• _Problem details_
Two lines below mark the span: the one containing "(op = 3 → decodeWord w = .grayf arg) ∧" and the one containing "decodeTableWord 32 0x00000012". Set down both, plus every line between, exactly as they stand, and nothing else.

• _Record set_
----------

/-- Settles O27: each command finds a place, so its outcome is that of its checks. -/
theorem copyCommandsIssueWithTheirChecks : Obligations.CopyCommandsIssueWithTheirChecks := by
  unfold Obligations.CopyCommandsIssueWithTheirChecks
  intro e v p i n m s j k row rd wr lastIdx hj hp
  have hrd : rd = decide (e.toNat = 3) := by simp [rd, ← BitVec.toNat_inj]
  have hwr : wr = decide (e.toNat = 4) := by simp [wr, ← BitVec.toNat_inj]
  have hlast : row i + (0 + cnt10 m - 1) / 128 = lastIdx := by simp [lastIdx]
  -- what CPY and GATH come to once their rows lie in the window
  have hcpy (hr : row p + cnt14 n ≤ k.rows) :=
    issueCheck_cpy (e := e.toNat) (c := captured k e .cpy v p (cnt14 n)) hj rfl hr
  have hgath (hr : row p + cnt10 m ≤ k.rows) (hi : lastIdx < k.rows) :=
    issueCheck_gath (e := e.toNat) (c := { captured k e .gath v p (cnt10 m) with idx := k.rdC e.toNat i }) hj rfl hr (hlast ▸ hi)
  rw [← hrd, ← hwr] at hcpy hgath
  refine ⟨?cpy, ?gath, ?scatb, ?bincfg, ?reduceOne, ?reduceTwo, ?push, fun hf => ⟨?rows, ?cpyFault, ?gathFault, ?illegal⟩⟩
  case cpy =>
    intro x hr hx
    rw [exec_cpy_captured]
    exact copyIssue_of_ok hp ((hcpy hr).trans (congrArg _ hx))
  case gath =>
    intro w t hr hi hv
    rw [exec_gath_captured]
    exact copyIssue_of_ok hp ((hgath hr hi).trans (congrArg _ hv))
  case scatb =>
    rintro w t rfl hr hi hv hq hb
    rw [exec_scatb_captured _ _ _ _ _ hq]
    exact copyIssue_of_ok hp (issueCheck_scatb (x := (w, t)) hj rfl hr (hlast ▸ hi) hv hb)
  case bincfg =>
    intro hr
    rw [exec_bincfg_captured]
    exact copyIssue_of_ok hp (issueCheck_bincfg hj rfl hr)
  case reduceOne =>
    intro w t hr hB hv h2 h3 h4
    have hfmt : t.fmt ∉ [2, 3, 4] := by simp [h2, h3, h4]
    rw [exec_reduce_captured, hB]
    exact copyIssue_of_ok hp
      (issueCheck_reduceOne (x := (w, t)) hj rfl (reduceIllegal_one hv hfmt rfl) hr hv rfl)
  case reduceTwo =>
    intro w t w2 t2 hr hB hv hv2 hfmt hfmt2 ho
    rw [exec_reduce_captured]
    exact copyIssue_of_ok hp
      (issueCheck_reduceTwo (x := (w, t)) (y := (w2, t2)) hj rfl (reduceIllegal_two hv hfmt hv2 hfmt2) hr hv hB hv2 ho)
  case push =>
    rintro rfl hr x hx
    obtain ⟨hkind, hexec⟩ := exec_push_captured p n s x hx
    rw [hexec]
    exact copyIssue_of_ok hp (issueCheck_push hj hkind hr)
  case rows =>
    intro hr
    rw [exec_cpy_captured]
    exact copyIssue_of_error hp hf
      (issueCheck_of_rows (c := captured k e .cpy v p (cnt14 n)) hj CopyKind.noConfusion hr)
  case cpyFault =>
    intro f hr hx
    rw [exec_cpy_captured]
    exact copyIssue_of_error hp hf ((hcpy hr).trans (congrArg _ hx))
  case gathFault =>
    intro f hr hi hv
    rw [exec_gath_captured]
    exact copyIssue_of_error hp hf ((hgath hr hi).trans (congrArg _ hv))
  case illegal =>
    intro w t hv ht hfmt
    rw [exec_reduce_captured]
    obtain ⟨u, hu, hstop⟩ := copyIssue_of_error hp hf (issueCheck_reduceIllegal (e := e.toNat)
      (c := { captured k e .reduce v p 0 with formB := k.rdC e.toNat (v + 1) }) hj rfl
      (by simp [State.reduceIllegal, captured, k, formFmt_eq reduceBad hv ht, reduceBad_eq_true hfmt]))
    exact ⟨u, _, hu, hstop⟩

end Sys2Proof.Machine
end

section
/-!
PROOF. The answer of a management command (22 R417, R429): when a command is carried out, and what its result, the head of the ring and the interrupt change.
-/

----------

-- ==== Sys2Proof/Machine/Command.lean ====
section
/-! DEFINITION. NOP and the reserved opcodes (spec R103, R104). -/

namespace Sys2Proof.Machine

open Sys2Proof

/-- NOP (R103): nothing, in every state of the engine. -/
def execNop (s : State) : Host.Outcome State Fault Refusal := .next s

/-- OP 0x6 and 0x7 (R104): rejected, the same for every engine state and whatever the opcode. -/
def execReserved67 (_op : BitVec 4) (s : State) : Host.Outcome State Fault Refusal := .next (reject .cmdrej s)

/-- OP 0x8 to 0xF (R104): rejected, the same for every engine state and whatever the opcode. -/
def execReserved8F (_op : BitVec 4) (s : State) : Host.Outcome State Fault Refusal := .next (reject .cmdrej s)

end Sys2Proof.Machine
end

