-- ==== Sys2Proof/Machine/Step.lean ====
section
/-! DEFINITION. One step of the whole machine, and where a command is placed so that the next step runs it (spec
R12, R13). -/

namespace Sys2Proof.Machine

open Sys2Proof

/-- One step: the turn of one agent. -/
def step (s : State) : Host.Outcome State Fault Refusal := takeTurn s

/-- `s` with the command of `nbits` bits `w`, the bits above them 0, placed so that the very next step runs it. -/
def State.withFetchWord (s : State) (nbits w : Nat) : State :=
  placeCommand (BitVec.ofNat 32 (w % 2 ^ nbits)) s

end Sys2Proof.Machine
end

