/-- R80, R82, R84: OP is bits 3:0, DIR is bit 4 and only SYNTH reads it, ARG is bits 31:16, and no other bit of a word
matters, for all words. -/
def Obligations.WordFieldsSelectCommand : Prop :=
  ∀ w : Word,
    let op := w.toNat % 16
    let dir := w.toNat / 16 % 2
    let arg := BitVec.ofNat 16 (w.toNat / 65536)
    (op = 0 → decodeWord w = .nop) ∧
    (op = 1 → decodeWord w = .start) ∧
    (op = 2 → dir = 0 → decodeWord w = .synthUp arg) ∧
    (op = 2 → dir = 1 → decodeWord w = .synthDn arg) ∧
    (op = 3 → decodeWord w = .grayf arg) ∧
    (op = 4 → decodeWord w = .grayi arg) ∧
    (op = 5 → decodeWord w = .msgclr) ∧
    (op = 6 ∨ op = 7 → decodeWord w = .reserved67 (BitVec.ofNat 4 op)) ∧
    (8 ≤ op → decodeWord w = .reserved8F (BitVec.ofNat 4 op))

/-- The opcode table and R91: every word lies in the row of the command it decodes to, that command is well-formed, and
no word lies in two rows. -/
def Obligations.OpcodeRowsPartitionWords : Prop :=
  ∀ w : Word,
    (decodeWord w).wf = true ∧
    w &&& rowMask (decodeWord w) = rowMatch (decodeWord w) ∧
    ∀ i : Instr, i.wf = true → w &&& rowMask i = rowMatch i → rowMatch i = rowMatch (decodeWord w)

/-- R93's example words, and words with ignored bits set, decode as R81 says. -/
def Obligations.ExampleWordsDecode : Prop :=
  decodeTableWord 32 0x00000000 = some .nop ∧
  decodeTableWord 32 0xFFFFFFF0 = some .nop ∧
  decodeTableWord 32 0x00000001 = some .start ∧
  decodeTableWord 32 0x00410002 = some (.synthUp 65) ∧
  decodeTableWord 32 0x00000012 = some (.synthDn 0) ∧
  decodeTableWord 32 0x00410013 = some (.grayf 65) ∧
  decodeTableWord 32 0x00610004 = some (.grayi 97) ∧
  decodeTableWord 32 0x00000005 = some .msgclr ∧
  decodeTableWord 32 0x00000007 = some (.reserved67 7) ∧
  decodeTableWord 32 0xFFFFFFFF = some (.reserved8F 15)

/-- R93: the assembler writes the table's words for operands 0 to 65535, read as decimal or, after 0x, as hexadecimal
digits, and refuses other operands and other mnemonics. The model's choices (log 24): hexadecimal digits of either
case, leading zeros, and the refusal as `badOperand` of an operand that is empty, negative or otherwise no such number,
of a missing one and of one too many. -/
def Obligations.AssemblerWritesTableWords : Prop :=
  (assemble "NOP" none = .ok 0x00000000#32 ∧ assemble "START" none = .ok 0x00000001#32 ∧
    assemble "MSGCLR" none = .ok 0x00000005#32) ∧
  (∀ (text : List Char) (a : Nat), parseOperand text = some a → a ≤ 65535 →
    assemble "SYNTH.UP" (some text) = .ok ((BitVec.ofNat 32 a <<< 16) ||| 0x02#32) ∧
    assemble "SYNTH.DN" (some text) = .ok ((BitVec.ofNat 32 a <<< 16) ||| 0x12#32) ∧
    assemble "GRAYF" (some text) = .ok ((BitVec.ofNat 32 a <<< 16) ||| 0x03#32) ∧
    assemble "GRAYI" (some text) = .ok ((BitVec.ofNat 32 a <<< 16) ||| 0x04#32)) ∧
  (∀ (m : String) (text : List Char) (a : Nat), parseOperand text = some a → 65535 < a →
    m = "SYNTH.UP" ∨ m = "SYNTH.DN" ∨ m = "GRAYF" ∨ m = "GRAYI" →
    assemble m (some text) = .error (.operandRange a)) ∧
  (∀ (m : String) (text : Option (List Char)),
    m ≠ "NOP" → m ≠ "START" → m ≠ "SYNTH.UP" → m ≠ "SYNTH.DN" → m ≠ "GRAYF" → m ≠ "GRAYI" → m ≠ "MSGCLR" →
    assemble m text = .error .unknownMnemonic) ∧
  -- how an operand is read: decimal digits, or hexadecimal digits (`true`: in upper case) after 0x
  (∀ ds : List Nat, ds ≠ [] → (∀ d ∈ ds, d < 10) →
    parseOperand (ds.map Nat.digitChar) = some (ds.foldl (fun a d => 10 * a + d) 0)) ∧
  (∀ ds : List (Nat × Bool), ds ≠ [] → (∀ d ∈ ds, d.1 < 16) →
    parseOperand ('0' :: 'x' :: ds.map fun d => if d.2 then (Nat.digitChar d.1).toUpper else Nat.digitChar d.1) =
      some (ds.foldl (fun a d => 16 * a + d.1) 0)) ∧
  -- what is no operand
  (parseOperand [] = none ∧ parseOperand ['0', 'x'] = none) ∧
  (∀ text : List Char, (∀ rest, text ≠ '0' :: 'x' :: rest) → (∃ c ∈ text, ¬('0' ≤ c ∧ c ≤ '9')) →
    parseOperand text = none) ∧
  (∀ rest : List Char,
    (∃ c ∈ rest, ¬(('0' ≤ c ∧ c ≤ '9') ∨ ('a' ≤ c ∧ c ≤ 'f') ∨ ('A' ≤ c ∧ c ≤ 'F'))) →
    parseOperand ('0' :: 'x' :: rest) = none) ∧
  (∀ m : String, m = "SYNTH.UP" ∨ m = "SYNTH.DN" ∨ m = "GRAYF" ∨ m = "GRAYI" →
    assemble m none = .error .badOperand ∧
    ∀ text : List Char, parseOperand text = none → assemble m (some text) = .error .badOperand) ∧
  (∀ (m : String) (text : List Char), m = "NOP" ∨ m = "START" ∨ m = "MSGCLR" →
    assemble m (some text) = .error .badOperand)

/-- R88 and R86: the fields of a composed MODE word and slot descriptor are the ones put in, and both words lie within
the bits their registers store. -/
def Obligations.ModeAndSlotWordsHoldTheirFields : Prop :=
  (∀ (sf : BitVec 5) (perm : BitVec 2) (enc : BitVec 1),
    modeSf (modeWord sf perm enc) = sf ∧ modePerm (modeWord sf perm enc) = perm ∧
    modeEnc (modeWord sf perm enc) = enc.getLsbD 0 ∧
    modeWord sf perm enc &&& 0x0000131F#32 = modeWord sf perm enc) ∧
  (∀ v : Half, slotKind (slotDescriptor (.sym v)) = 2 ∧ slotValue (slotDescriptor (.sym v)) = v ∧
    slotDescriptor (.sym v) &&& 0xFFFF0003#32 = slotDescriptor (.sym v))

----------

• _Response to the exercise_
    (op = 3 → decodeWord w = .grayf arg) ∧
    (op = 4 → decodeWord w = .grayi arg) ∧
    (op = 5 → decodeWord w = .msgclr) ∧
    (op = 6 ∨ op = 7 → decodeWord w = .reserved67 (BitVec.ofNat 4 op)) ∧
    (8 ≤ op → decodeWord w = .reserved8F (BitVec.ofNat 4 op))

/-- The opcode table and R91: every word lies in the row of the command it decodes to, that command is well-formed, and
no word lies in two rows. -/
def Obligations.OpcodeRowsPartitionWords : Prop :=
  ∀ w : Word,
    (decodeWord w).wf = true ∧
    w &&& rowMask (decodeWord w) = rowMatch (decodeWord w) ∧
    ∀ i : Instr, i.wf = true → w &&& rowMask i = rowMatch i → rowMatch i = rowMatch (decodeWord w)

/-- R93's example words, and words with ignored bits set, decode as R81 says. -/
def Obligations.ExampleWordsDecode : Prop :=
  decodeTableWord 32 0x00000000 = some .nop ∧
  decodeTableWord 32 0xFFFFFFF0 = some .nop ∧
  decodeTableWord 32 0x00000001 = some .start ∧
  decodeTableWord 32 0x00410002 = some (.synthUp 65) ∧
  decodeTableWord 32 0x00000012 = some (.synthDn 0) ∧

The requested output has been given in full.